Need to change datasets or tweak runtime behaviour without editing YAML? Run `nat eval --help` to discover overrides such as `--dataset`, `--endpoint`, `--reps`, or `--override`. These flags make it easy to spin up quick experiments while keeping the committed config untouched.

## Inspect Evaluation Artifacts

In [None]:
import json
output_dir = Path(config["eval"]["general"]["output_dir"])
phishing_report = json.loads((output_dir / "phishing_accuracy_output.json").read_text())
rag_accuracy_report = json.loads((output_dir / "rag_accuracy_output.json").read_text())

print(f"The average phishing report score was {phishing_report["average_score"]} and the average RAGAS accuracy was {rag_accuracy_report["average_score"]}")

Dive deeper into individual examples:

In [None]:
first_item = phishing_report["eval_output_items"][0]
first_item["id"], first_item["score"], first_item["reasoning"]

**Artifacts generated:**
- `workflow_output.json`: every workflow run plus intermediate steps — perfect for understanding *why* an evaluator scored an item poorly.
- `<evaluator_name>_output.json`: evaluator-specific metrics.
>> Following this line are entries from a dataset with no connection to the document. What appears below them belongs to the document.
-- ==== Sys2Proof/Laws/KeepsWrite.lean ====
section
/-! SUPPORT. The operations of Machine/Write.lean keep a state sound. -/

namespace Sys2Proof.Machine

open State

variable {fuse : Otp}

theorem State.store_keeps (s : State) (e : Entry) (idx : Nat) (sub : Nat) (v : List Byte) (h_s : Sound fuse s) :
    Sound fuse (State.store s e idx sub v) := by
  unfold State.store
  repeat' (first
    | (intro _ _ _)
    | (with_reducible first
      | assumption
      | apply State.wr_keeps
      | apply State.wrBlob_keeps)
    | dsimp only
    | split)

theorem State.answer_keeps (s : State) (why : Name) (k : State) (h_s : Sound fuse s) (h_k : Sound fuse k) :
    Sound fuse (State.answer s why k).2 := by
  unfold State.answer
  repeat' (first
    | (intro _ _ _)
    | (with_reducible first
      | assumption)
    | dsimp only
    | split)

theorem State.answerCmd_keeps (s : State) (idx sub v : Nat) (r : Except Name State) (h : Sound fuse s)
    (hr : ∀ k, r = .ok k → Sound fuse k) : Sound fuse (State.answerCmd s idx sub v r).2 := by
  cases r with
  | ok k => exact State.wr_keeps _ _ _ _ (hr k rfl)
  | error e => exact h

theorem State.writeBlock_keeps (s : State) (t : State) (idx : Nat) (sub : Nat) (x : Nat) (h_s : Sound fuse s)
    (h_t : Sound fuse t) :
    Sound fuse (State.writeBlock s t idx sub x).2 := by
  unfold State.writeBlock
  repeat' (first
    | (intro _ _ _)
    | (intro _ e)
    | (split at e)
    | (with_reducible first
      | assumption
      | apply State.answer_keeps
      | apply State.answerCmd_keeps
      | (refine State.createCmd_keeps _ _ ?_ (by assumption))
      | (refine State.resizeCmd_keeps _ _ ?_ (by assumption))
      | (refine State.destroyCmd_keeps _ _ ?_ (by assumption))
      | apply State.closeKeyless_keeps
      | (refine sound_snd (by assumption) ?_)
      | (refine sound_fst (by assumption) ?_))
    | dsimp only
    | split)

theorem State.writeShare_keeps (s : State) (t : State) (n : Nat) (res : Nat) (x : Nat) (h_s : Sound fuse s)
    (h_t : Sound fuse t) :
    Sound fuse (State.writeShare s t n res x).2 := by
  unfold State.writeShare
  repeat' (first
    | (intro _ _ _)
    | (with_reducible first
      | assumption
      | apply State.answer_keeps))

theorem State.writeQuota_keeps (s : State) (t : State) (n : Nat) (sub : Nat) (x : Nat) (h_s : Sound fuse s)
    (h_t : Sound fuse t) :
    Sound fuse (State.writeQuota s t n sub x).2 := by
  unfold State.writeQuota
  repeat' (first
    | (intro _ _ _)
    | (with_reducible first
      | assumption
      | apply State.answer_keeps
      | apply State.setClr_keeps)
    | dsimp only
    | simp only [sound_other]
    | split)

theorem State.writeCkpt_keeps (s : State) (t : State) (n : Nat) (sub : Nat) (x : Nat) (h_s : Sound fuse s)
    (h_t : Sound fuse t) :
    Sound fuse (State.writeCkpt s t n sub x).2 := by
  unfold State.writeCkpt
  repeat' (first
    | (intro _ _ _)
    | (with_reducible first
      | assumption
      | apply State.unreserve_keeps
      | (refine State.reserveChannel_keeps _ _ ?_ (by assumption))
      | apply State.answer_keeps
      | (refine sound_snd (by assumption) ?_)
      | (refine sound_fst (by assumption) ?_))
    | dsimp only
    | split)

theorem State.writePool_keeps (s : State) (t : State) (n : Nat) (sub : Nat) (h_s : Sound fuse s) (h_t : Sound fuse t) :
    Sound fuse (State.writePool s t n sub).2 := by
  unfold State.writePool
  repeat' (first
    | (intro _ _ _)
    | (with_reducible first
      | assumption
      | apply State.answer_keeps))

theorem State.writeTurn_keeps (s : State) (t : State) (n : Nat) (sub : Nat) (x : Nat) (h_s : Sound fuse s)
    (h_t : Sound fuse t) :
    Sound fuse (State.writeTurn s t n sub x).2 := by
  unfold State.writeTurn
  repeat' (first
    | (intro _ _ _)
    | (with_reducible first
      | assumption
      | apply State.answer_keeps)
    | dsimp only
    | split)

theorem State.writeHealth_keeps (s : State) (t : State) (n : Nat) (sub : Nat) (x : Nat) (h_s : Sound fuse s)
    (h_t : Sound fuse t) :
    Sound fuse (State.writeHealth s t n sub x).2 := by
  unfold State.writeHealth
  repeat' (first
    | (intro _ _ _)
    | (with_reducible first
      | assumption
      | apply State.setClr_keeps
      | apply State.answer_keeps)
    | dsimp only
    | simp only [sound_other]
    | split)

theorem State.writeTrigQuota_keeps (s : State) (t : State) (sub : Nat) (h_s : Sound fuse s) (h_t : Sound fuse t) :
    Sound fuse (State.writeTrigQuota s t sub).2 := by
  unfold State.writeTrigQuota
  repeat' (first
    | (intro _ _ _)
    | (with_reducible first
      | assumption
      | apply State.answer_keeps))

theorem State.writePort_keeps (s : State) (t : State) (idx : Nat) (sub : Nat) (x : Nat) (h_s : Sound fuse s)
    (h_t : Sound fuse t) :
    Sound fuse (State.writePort s t idx sub x).2 := by
  unfold State.writePort
  repeat' (first
    | (intro _ _ _)
    | (with_reducible first
      | assumption
      | apply State.freshPort_keeps
      | apply State.setPortState_keeps
      | apply State.answer_keeps
      | apply State.expectPeer_keeps)
    | dsimp only
    | split)

theorem State.writeMicro_keeps (s : State) (t : State) (e : Nat) (h_s : Sound fuse s) (h_t : Sound fuse t) :
    Sound fuse (State.writeMicro s t e).2 := by
  unfold State.writeMicro
  repeat' (first
    | (intro _ _ _)
    | (with_reducible first
      | assumption
      | apply State.validateMp_keeps)
    | dsimp only
    | split)

theorem State.writeRecovery_keeps (s : State) (t : State) (n : Nat) (x : Nat) (newer : GenCheck) (older : GenCheck)
    (h_s : Sound fuse s) (h_t : Sound fuse t) :
    Sound fuse (State.writeRecovery s t n x newer older).2 := by
  unfold State.writeRecovery
  repeat' (first
    | (intro _ _ _)
    | (with_reducible first
      | assumption
      | apply State.restoreCmd_keeps)
    | dsimp only
    | split)

theorem State.writePower_keeps (s : State) (t : State) (x : Nat) (h_s : Sound fuse s) (h_t : Sound fuse t) :
    Sound fuse (State.writePower s t x).2 := by
  unfold State.writePower
  repeat' (first
    | (intro _ _ _)
    | (with_reducible first
      | assumption
      | apply State.doHold_keeps
      | apply State.checkPlans_keeps
      | apply State.doResume_keeps)
    | dsimp only
    | split)

theorem State.clearArbiters_keeps (s : State) (h_s : Sound fuse s) :
    Sound fuse (State.clearArbiters s) := by
  unfold State.clearArbiters
  repeat' (first
    | (intro _ _ _)
    | (with_reducible first
      | assumption)
    | dsimp only
    | simp only [sound_other])

theorem State.writeOwn_keeps (s : State) (sess : Nat) (idx : Nat) (v : List Byte) (h_s : Sound fuse s) :
    Sound fuse (State.writeOwn s sess idx v) := by
  unfold State.writeOwn
  repeat' (first
    | (intro _ _ _)
    | (with_reducible first
      | assumption
      | apply State.setSession_keeps
      | (refine sound_snd (by assumption) ?_)
      | (refine sound_fst (by assumption) ?_))
    | dsimp only
    | simp only [sound_other]
    | split)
Many built-in evaluators include `judgment` or `explanation` fields; custom ones can add any debugging payload you need.
- Optional profiler outputs: CSV/JSON snapshots that estimate runtime, latency bottlenecks, or token uniqueness if those toggles are enabled in the config.

Each evaluator JSON shares a consistent structure (`average_score`, `eval_output_items`, optional `metadata`), which means you can parse them with a single helper and aggregate across runs. Consider enriching `reasoning` with extra context (for example, GUIDs or remediation links) so triage engineers can jump straight to action items when a score dips.

In [None]:
# Explore more evaluation output here

## Wrap-Up & Next Steps

Congratulations! You now understand how to:
- Wire up datasets, built-in evaluators, and custom metrics in NAT.
- Execute `nat eval` and interpret the results with confidence.
- Iterate thoughtfully, keeping evaluation at the center of your workflow development cycle.

**Where to go from here:**
1. Expand the dataset with real phishing/benign emails your team cares about.
2. Add evaluators that capture business-specific risks (false negatives may cost more than false positives).
3. Automate: run this evaluation in CI or scheduled jobs so you always know when performance drifts.

Happy evaluating! Share your discoveries with the team so everyone benefits from the improvements you make.